## DIRECTIONS FOR THIS TASK
Copy, word for word, the lines of the entries below between the one with "let w := (List.range" and the one with "if (w 0).getLsbD", inclusive, and leave out everything else.

## PROVIDED INFORMATION
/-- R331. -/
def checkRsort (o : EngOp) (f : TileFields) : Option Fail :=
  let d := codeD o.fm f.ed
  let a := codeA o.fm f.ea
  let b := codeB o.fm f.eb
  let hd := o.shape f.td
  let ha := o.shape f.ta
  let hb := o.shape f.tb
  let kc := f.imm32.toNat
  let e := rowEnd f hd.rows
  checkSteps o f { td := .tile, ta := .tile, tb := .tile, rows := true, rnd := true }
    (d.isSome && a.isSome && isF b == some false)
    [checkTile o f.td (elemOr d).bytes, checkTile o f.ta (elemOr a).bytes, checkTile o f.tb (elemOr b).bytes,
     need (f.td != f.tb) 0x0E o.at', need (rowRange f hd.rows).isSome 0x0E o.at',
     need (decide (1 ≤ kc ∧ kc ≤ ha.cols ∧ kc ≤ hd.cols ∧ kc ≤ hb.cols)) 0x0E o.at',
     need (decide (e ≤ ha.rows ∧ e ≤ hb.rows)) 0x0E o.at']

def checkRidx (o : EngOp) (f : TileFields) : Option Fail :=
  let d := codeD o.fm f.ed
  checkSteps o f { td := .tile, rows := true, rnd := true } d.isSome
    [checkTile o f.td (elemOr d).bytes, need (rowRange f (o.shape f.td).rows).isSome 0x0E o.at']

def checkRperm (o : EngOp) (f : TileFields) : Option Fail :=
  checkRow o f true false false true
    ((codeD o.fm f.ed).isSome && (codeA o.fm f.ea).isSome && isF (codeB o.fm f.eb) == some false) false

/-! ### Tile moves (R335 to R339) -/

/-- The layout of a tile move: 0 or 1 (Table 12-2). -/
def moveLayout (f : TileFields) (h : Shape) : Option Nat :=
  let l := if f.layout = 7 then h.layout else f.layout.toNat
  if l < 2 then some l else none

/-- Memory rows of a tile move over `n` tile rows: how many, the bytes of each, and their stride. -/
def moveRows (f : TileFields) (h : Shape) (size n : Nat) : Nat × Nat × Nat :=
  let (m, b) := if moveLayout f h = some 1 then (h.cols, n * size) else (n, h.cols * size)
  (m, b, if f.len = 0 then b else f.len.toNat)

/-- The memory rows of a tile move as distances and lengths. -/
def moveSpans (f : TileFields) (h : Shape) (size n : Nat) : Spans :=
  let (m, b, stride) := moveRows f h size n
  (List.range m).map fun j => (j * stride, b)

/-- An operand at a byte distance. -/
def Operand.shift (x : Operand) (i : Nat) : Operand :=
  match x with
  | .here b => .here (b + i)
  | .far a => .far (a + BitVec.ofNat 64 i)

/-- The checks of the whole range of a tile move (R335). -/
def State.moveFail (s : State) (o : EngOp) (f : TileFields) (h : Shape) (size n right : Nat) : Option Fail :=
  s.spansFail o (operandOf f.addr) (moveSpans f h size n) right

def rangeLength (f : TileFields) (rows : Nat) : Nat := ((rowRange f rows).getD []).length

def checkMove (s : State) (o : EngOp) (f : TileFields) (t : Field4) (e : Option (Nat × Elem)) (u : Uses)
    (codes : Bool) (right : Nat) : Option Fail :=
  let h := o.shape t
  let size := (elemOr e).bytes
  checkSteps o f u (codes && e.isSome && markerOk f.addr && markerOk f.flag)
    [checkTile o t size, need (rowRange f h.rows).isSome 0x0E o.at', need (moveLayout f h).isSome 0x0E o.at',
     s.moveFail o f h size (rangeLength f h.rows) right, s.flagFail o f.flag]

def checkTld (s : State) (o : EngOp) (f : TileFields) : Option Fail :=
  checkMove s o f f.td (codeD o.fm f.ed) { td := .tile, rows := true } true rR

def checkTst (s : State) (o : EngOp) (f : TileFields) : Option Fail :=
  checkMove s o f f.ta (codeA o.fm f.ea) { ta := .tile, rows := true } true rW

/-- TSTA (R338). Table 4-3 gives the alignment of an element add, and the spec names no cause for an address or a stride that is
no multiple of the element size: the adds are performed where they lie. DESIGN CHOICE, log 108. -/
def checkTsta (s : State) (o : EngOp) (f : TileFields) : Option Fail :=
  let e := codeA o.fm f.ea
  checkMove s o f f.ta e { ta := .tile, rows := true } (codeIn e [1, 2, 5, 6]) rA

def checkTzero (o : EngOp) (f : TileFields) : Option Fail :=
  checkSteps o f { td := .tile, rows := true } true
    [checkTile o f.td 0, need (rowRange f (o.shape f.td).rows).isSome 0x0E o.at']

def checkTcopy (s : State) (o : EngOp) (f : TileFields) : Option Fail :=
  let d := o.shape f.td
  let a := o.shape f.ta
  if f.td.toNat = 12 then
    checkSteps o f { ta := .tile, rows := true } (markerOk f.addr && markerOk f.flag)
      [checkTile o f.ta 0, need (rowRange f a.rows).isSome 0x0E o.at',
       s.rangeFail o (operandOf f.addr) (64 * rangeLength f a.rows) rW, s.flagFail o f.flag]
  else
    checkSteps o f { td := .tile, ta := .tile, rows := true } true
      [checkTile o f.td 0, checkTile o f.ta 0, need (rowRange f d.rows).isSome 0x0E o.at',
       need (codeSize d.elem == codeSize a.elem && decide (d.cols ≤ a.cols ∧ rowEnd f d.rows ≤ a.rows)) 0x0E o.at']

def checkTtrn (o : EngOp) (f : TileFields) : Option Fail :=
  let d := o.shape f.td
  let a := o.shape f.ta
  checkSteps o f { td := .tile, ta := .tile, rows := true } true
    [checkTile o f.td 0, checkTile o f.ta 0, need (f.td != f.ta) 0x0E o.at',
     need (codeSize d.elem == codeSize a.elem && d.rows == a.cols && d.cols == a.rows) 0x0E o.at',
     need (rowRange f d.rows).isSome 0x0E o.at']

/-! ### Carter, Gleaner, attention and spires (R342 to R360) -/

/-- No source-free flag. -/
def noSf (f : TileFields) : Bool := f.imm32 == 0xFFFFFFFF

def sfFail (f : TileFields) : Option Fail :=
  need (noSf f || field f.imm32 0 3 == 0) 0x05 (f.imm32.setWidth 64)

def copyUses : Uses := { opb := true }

---

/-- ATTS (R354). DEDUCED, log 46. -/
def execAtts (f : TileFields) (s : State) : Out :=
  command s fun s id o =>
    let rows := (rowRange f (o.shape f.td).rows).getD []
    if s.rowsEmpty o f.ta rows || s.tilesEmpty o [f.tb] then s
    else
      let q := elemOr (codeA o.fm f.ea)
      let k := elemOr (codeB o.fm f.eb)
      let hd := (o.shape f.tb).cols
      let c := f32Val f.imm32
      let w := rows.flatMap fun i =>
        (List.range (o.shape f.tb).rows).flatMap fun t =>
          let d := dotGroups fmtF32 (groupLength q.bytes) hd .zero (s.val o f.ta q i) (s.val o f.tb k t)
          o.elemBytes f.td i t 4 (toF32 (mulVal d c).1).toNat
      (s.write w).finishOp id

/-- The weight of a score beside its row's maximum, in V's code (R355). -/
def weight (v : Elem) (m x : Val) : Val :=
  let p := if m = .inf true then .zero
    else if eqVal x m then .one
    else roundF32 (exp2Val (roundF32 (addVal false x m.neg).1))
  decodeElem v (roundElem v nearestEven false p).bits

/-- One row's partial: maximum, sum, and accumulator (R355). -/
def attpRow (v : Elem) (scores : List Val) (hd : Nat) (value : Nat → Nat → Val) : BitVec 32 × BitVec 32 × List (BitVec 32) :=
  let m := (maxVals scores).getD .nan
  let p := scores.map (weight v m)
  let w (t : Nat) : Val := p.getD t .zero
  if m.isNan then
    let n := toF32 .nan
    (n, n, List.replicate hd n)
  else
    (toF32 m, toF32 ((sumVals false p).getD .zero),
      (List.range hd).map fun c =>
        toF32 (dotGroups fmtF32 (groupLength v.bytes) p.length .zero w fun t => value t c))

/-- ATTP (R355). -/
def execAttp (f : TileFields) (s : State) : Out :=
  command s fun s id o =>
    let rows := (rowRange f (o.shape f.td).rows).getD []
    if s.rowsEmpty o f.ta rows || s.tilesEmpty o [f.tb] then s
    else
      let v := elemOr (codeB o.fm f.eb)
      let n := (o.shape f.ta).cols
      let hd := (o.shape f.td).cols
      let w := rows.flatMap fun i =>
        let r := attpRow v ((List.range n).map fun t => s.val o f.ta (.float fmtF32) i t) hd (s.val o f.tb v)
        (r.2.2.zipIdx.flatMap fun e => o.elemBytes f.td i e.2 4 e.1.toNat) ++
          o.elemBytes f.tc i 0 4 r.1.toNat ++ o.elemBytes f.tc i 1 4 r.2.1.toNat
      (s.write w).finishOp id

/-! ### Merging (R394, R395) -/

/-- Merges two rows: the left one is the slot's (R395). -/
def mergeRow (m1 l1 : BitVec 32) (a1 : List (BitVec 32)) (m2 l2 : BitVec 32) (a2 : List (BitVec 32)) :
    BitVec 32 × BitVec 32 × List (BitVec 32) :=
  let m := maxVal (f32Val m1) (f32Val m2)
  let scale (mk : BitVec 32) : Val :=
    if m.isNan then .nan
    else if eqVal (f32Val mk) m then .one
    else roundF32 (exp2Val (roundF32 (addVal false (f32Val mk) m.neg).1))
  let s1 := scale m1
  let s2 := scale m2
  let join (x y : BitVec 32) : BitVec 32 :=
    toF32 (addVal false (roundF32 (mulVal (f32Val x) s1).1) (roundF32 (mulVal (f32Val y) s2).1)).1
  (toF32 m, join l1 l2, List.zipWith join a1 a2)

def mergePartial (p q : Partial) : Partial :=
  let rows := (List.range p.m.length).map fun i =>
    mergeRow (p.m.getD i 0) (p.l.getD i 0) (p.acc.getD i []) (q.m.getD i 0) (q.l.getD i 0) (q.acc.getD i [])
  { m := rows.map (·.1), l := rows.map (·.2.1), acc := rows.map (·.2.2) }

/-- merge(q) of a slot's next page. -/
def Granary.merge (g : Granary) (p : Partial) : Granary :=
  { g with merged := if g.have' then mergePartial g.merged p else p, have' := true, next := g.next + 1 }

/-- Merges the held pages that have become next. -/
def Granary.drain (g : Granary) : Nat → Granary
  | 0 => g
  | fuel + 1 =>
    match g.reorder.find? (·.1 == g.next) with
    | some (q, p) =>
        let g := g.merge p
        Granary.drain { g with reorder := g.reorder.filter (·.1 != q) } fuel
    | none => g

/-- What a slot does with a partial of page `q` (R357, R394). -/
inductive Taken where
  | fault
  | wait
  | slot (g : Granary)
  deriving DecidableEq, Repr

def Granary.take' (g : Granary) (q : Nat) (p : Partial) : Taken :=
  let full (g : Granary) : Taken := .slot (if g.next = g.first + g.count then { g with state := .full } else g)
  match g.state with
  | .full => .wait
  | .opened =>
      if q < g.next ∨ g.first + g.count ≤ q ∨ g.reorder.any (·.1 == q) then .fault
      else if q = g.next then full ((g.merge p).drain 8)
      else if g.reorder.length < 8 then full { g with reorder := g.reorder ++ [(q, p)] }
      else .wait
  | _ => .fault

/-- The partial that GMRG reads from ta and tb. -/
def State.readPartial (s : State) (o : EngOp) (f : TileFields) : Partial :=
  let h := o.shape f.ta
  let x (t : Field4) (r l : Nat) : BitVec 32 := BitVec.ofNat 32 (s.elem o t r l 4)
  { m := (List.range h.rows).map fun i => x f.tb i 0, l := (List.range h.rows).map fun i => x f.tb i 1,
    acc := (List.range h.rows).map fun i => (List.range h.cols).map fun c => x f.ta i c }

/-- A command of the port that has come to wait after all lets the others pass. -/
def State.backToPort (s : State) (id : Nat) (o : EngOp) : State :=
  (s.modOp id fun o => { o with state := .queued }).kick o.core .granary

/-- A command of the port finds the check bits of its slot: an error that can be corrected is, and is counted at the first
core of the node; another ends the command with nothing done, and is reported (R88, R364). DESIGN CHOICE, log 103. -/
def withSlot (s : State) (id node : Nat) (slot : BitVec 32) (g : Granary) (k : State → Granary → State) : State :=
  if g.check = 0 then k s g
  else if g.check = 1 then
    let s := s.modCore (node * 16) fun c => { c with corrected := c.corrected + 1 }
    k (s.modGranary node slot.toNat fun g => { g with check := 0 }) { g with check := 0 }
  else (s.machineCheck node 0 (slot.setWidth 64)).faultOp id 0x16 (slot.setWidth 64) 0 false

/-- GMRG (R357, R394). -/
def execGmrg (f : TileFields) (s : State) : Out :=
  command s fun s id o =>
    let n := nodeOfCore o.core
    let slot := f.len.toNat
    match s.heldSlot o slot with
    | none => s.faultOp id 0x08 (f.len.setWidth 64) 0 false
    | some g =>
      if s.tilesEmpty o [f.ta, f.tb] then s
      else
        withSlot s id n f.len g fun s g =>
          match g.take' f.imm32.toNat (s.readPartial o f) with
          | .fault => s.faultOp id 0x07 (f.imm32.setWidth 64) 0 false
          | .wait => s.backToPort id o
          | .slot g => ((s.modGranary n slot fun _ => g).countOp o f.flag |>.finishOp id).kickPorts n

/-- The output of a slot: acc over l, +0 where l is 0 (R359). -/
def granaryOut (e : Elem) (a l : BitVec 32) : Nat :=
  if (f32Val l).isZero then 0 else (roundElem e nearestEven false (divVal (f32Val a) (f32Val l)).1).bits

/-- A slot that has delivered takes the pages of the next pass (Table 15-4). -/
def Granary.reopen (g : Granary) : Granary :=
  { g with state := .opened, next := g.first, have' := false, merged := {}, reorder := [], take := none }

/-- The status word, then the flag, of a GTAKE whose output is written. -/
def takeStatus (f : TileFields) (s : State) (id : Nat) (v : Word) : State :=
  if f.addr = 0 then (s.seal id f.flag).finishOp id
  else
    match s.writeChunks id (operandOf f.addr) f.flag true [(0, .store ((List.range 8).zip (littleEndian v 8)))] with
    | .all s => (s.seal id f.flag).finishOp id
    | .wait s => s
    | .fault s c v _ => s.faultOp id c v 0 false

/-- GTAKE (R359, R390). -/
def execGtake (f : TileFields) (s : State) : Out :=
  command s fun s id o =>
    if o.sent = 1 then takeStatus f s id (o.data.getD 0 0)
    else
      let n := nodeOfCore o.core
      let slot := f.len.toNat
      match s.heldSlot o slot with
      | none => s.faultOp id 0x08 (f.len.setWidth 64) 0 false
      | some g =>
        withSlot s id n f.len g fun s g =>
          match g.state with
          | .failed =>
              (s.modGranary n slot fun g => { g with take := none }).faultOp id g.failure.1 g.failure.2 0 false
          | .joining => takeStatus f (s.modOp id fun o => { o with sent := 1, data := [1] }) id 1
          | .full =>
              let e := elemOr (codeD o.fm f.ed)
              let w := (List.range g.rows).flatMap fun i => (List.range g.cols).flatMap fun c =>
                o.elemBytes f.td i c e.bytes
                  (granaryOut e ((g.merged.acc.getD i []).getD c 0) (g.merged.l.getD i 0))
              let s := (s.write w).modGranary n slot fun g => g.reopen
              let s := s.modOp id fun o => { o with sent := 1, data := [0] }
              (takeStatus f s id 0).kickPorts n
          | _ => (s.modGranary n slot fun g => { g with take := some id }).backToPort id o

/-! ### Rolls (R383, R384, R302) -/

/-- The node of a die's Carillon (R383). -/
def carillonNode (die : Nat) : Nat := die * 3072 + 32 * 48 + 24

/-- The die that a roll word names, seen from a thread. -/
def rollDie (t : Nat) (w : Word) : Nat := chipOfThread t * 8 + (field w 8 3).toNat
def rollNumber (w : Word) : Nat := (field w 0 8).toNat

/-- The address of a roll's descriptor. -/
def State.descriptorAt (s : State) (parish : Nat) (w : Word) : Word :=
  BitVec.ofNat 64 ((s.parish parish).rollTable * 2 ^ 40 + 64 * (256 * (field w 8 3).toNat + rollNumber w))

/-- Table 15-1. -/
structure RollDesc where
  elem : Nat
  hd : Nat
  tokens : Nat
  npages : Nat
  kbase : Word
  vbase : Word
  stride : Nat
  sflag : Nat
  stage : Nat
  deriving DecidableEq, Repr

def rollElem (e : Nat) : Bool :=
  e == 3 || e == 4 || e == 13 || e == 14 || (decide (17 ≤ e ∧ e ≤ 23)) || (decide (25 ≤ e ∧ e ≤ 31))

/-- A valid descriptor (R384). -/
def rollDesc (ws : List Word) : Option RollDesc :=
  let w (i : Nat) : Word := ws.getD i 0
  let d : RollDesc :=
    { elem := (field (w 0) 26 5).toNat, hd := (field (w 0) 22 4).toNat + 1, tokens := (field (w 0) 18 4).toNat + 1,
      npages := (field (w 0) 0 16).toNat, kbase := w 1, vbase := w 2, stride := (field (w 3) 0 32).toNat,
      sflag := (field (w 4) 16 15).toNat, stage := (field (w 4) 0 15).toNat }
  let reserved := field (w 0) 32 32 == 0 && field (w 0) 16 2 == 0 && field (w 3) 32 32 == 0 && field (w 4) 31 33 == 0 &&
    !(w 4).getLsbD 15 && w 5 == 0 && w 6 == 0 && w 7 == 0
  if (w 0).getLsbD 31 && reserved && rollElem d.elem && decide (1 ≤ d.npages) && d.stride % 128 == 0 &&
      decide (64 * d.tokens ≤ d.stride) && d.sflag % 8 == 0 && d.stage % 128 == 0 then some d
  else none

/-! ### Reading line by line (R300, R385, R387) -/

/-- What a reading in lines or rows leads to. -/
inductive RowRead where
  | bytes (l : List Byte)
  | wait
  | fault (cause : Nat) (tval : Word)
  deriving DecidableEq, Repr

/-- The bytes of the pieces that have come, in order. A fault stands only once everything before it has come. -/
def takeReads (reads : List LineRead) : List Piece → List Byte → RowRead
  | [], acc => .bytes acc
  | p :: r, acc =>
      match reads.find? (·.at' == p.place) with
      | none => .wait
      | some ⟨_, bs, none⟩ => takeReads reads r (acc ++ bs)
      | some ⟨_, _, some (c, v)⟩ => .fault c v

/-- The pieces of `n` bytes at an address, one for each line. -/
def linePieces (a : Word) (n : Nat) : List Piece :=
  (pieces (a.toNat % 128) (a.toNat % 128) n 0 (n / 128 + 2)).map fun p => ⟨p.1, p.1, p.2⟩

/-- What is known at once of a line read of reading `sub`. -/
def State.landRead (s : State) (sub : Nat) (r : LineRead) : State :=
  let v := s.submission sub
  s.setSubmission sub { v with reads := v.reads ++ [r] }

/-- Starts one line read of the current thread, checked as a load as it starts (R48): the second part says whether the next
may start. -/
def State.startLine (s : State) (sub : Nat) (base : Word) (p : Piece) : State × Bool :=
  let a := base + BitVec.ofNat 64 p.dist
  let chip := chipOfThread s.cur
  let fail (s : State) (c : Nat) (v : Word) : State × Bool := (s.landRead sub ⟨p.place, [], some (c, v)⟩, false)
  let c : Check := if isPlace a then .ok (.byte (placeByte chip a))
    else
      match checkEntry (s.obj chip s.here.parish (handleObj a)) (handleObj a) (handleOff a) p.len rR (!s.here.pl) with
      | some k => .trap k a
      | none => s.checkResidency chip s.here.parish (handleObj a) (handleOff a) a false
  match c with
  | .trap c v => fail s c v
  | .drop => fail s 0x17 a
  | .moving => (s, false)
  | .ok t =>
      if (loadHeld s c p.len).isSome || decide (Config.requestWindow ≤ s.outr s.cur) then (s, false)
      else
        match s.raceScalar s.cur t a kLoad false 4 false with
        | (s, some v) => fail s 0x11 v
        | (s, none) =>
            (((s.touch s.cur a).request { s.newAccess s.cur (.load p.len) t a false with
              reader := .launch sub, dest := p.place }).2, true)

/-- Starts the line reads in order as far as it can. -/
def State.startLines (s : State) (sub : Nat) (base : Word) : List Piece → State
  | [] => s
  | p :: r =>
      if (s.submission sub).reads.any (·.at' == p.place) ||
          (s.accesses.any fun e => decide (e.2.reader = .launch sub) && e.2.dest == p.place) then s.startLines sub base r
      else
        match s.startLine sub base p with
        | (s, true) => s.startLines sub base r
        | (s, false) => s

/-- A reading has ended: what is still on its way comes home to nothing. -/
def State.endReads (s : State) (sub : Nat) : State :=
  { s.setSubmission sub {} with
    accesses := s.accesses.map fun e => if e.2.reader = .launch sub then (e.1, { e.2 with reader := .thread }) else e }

## EXERCISE ANSWER
              let w := (List.range g.rows).flatMap fun i => (List.range g.cols).flatMap fun c =>
                o.elemBytes f.td i c e.bytes
                  (granaryOut e ((g.merged.acc.getD i []).getD c 0) (g.merged.l.getD i 0))
              let s := (s.write w).modGranary n slot fun g => g.reopen
              let s := s.modOp id fun o => { o with sent := 1, data := [0] }
              (takeStatus f s id 0).kickPorts n
          | _ => (s.modGranary n slot fun g => { g with take := some id }).backToPort id o

/-! ### Rolls (R383, R384, R302) -/

/-- The node of a die's Carillon (R383). -/
def carillonNode (die : Nat) : Nat := die * 3072 + 32 * 48 + 24

/-- The die that a roll word names, seen from a thread. -/
def rollDie (t : Nat) (w : Word) : Nat := chipOfThread t * 8 + (field w 8 3).toNat
def rollNumber (w : Word) : Nat := (field w 0 8).toNat

/-- The address of a roll's descriptor. -/
def State.descriptorAt (s : State) (parish : Nat) (w : Word) : Word :=
  BitVec.ofNat 64 ((s.parish parish).rollTable * 2 ^ 40 + 64 * (256 * (field w 8 3).toNat + rollNumber w))

/-- Table 15-1. -/
structure RollDesc where
  elem : Nat
  hd : Nat
  tokens : Nat
  npages : Nat
  kbase : Word
  vbase : Word
  stride : Nat
  sflag : Nat
  stage : Nat
  deriving DecidableEq, Repr

def rollElem (e : Nat) : Bool :=
  e == 3 || e == 4 || e == 13 || e == 14 || (decide (17 ≤ e ∧ e ≤ 23)) || (decide (25 ≤ e ∧ e ≤ 31))

/-- A valid descriptor (R384). -/
def rollDesc (ws : List Word) : Option RollDesc :=
  let w (i : Nat) : Word := ws.getD i 0
  let d : RollDesc :=
    { elem := (field (w 0) 26 5).toNat, hd := (field (w 0) 22 4).toNat + 1, tokens := (field (w 0) 18 4).toNat + 1,
      npages := (field (w 0) 0 16).toNat, kbase := w 1, vbase := w 2, stride := (field (w 3) 0 32).toNat,
      sflag := (field (w 4) 16 15).toNat, stage := (field (w 4) 0 15).toNat }
  let reserved := field (w 0) 32 32 == 0 && field (w 0) 16 2 == 0 && field (w 3) 32 32 == 0 && field (w 4) 31 33 == 0 &&
    !(w 4).getLsbD 15 && w 5 == 0 && w 6 == 0 && w 7 == 0
  if (w 0).getLsbD 31 && reserved && rollElem d.elem && decide (1 ≤ d.npages) && d.stride % 128 == 0 &&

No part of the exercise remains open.